Recommended PSBT Signing Flow¶

Overview¶

BDK 3.0 recommends a new way of signing transactions, keeping private key material out of the Wallet entirely. Use public descriptors in the Wallet for address derivation and coin tracking, build transactions with TxBuilder to obtain a PSBT, and then sign that PSBT using the Psbt::sign API from rust-bitcoin.

Why Do This?¶

In previous workflows it was common to construct a Wallet with a private descriptor, letting BDK both track coins and sign transactions. Mixing these responsibilities has a few downsides:

• Private key material lives in the same process as network I/O and coin selection. This is not necessary, and keeping the responsibility for private keys separate is simply good practice.
• It doesn't model most real signing architectures. In practice, keys often live on a hardware device, in a separate process, or behind an HSM. Adding them to the Wallet for the duration of the process is unecessary, and many applications were already separating these concerns in less ergonomic ways than is now possible.
• PSBTs exist precisely to separate these roles. The PSBT format was designed so that an unsigned transaction can be handed off to one or more independent signers, and keeping that separation in code makes the design explicit.

The Recommended Flow¶

1. Create the Wallet with Public Descriptors¶

Use public descriptors to create your Wallet:

use bdk_wallet::Wallet;
use bitcoin::Network;

let descriptor = Miniscript12Descriptor::<Miniscript12DescriptorPublicKey>::from_str("tr([5bc5d243/86'/1'/0']tpubDC72NVP1.../0/*)#xh44xwsp").unwrap();

let wallet = Wallet::create_single(descriptor)
    .network(Network::Regtest)
    .create_wallet_no_persist()?;

The Wallet can now derive addresses, track UTXOs, and build transactions without ever holding a private key.
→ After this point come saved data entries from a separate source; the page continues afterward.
/-- The commands that have not begun begin: the descriptor of a command is read while those before it are prepared, so that
no chunk is later than R251 has it. DEDUCED, unsafe: log 49. -/
def State.copyNext (s : State) (cl : Nat) : State :=
  if (s.mill (cl / 4)).stopping then s
  else ((s.cluster cl).cu.queue.filter (fun id => (s.copy id).stage == 0)).foldl (fun s id => s.copyBegin id) s

/-! Delivery (R252). -/

/-- A chunk enters the queue of a guest lane as a block operation. -/
def State.laneChunk (s : State) (port id i : Nat) (kind : AccKind) (off : Nat) (data : VPair) (t : Nat) : State :=
  s.enqueuePond { kind := kind, space := .pond, addr := off + 512 * i, span := 512, aux := id, ty := i, mask := 255, data := data } port t none

/-- Lane 4 or 5 of a cluster: the one with fewer chunks of the group before it. -/
def State.chunkLane (s : State) (cl off : Nat) : Nat :=
  let n := fun lane => ((s.port (portY cl lane)).filter (fun q => offGroup q.off == offGroup off)).length
  if n 5 < n 4 then portY cl 5 else portY cl 4

/-- Chunk i goes to every destination: by lanes 4 and 5 to the own mill, as 8 flits to another. -/
def State.deliverChunk (s : State) (c : Copy) (i : Nat) (data : VPair) (t : Nat) : State :=
  let mill := millOf c.slot
  (s.copyDests c).foldl (fun s m =>
    if m == mill then s.laneChunk (s.chunkLane c.cluster (c.off + 512 * i)) c.id i .chunkStore c.off data t
    else s.offer (mill / 64) (s.part.stopOf mill) (s.part.stopOf m) 0 8 t 0 (.chunk c.id i m data)) s

/-- A kind-4 message about a copy command (R254). -/
def copyMsg (c : Copy) (die fault : Nat) (partial_ : Bool) (dst : Nat) (wide : Bool) : Msg :=
  { hdr := unitHdr 4 1 die (bits c.arrival 18 3) (if wide then 24 else 8)
    pay := BitVec.ofNat 960 (c.kind + (if partial_ then 5 else 0) * 2 ^ 8 + fault * 2 ^ 16 + c.arrival * 2 ^ 24
      + (if wide then dst * 2 ^ 64 else 0)) }

/-- A command has completed, or a late fault has aborted it (R254, R255). -/
def State.finishCopy (s : State) (id fault : Nat) : State :=
  let c := s.copy id
  let mill := millOf c.slot
  let idx := if fault != 0 && c.kind == 3 then List.range 16 else c.members (s.mill mill).crewIx
  let dst := idx.foldl (fun d k =>
    d + (if fault != 0 then fault else if c.lost.contains (s.memberMill mill k) then fcCrewout else 0) * 2 ^ (8 * k)) 0
  let s := { s with copies := tdel s.copies id }
  let s := s.updCu c.cluster (fun u => { u with queue := u.queue.filter (· != id) })
  let s := s.updSlot (s.follow c.slot) (fun x => if x.thread == c.thread then x.ringDone c.seq 0 else x)
  let s := if c.msg then
      s.sendAt (s.cycle + 8) { msg := copyMsg c (mill / 64) fault (fault != 0 || !c.lost.isEmpty) dst (c.kind == 3), dest := .slot c.slot, thread := c.thread }
    else s
  let s := s.updMill mill (fun m => { m with sb := m.sb.filter (fun e => !(e.chunk && e.owner == id)) })
  match (s.mill mill).launch with
  | some l => s.post (s.cycle + 1) 8 (s.mill mill).crew .taskEnd [l, (s.mill mill).crew]
  | none => s

/-- Completes a command whose last chunk has committed at every destination that is left, or whose last line has been
performed (R254). -/
def State.copyCheck (s : State) (id : Nat) : State :=
  let c := s.copy id
  if c.id == 0 then s
  else if c.kind == 1 then (if c.left == 0 && c.linesLeft == 0 && c.stage == 4 then s.finishCopy id 0 else s)
  else if (s.copyDests c).all (fun m => c.lost.contains m || tget 0 c.committed m == c.count) then s.finishCopy id 0
  else s

/-- COPY_CHUNK_READY: with one number, the command goes on (its descriptor has come, a walk is answered, its write-backs are performed, a chunk may be ready); with two, a chunk is ready; with three, a source chunk has been read; with four, a line has been
read, or written, at its home (R251, R252). A command leaves the queue of 16 once its last chunk is ready. DESIGN CHOICE, unsafe: log 144. -/
def execCopyChunkReady (s : State) : Result :=
  let id := s.arg.headD 0
  let c := s.copy id
  if c.id == 0 then .next (match s.arg with | [_, _, r, _] => s.delReq r | _ => s)
  else
    match s.arg.drop 1 with
    | [] =>
      (match c.stage with
      | 1 => .next ((s.setCopy id { c with walks := 0 }).copyDesc id)
      | 6 =>
        -- the descriptor has come to the unit
        if dBad c.desc.toNat then .next (s.post s.cycle 3 650 .copyLateFault [id, fcIllop, c.reg 0 / 65536])
        else .next ((s.setCopy id { c with stage := 2, t0 := s.cycle }).copyPages id)
      | 2 => if 1 < c.walks then .next (s.setCopy id { c with walks := c.walks - 1 }) else .next ((s.setCopy id { c with walks := 0 }).copyPages id)
      | 3 => .next (s.copyGo id)
      | _ => .next (s.copyAdvance c.cluster (64 * 17)))
    | [i] =>
      -- while its crew is being saved, a chunk goes to the quarantine (R373)
      if c.hold then .next (s.setCopy id { c with quar := c.quar ++ [(i, if c.kind == 0 || c.kind == 3 then c.chunkData i else 0)] })
      else
      let c := { c with fired := c.fired + 1 }
      let s := s.setCopy id c
      let s := if i + 1 == c.count then s.updCu c.cluster (fun u => { u with queue := u.queue.filter (· != id) }) else s
      (match c.kind with
      | 0 => .next (s.deliverChunk c i (c.chunkData i) s.cycle)
      | 3 => .next (s.deliverChunk c i (c.chunkData i) s.cycle)
      | 1 => .next (s.laneChunk (s.chunkLane c.cluster (c.off + 512 * i)) id i .chunkLoad c.off 0 s.cycle)
      | _ => .next (s.laneChunk (s.chunkLane c.cluster (c.reg 0 + 512 * i)) id i .chunkLoad (c.reg 0) 0 s.cycle))
    | [i, _] => .next (s.deliverChunk c i (tget 0 c.image i) (s.cycle + 1))
    | [tag, r, land] =>
      let q := s.req r
      let excess := land - q.at_ - statedTime q.stop (sliceStop q.slice)
      let s := s.delReq r
      if c.stage == 1 then
        .next ((s.setCopy id { c with desc := q.rdata, x := max c.x excess, stage := 6 }).post land 3 650 .copyChunkReady [id])
      else if c.kind == 1 then .next ((s.setCopy id { c with linesLeft := c.linesLeft - 1 }).copyCheck id)
      else
        let l := tag - 1
        .next ((s.setCopy id { c with
          lines := tins c.lines l q.rdata, excess := tput 0 c.excess l excess
          lands := tput 0 c.lands l land }).copyAdvance c.cluster (64 * 17))
    | _ => .next s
2. Build a PSBT with TxBuilder¶

use bdk_wallet::wallet::tx_builder::TxOrdering;
use bitcoin::Amount;

let recipient = Address::from_str("bc1q...")?.assume_checked();

let mut psbt = {
    let mut builder = wallet.build_tx();
    builder
        .add_recipient(recipient.script_pubkey(), Amount::from_sat(50_000));
    builder.finish()?
};

3. Sign with Psbt::sign¶

Load your private key separately — from secure storage, a hardware wallet integration, or an air-gapped device, and call Psbt::sign directly on the PSBT:

// You must use miniscript 13.0.0 or above for this to work, see https://github.com/rust-bitcoin/rust-miniscript/pull/851
let secp = bitcoin::secp256k1::Secp256k1::new();
let result: (Descriptor<DescriptorPublicKey>, KeyMap) = Descriptor::parse_descriptor(&secp, "tr(tprv8ZgxMBicQKsPdWAHbugK.../86'/1'/0'/0/*)#x627tk5a").unwrap();
let keymap = &result.1;
psbt.sign(keymap, &secp);

Psbt::sign accepts anything that implements rust-bitcoin's GetKey trait.

4. Finalize and Broadcast¶

use bdk_wallet::miniscript::psbt::PsbtExt;

let finalized = psbt.finalize(&secp)?;
let tx = psbt.extract_tx()?;
client.broadcast(&tx)?;

Summary¶

This separation means your signing code can be swapped out or upgraded independently of your wallet logic, and private key material never needs to touch the same code paths as network I/O or persistence.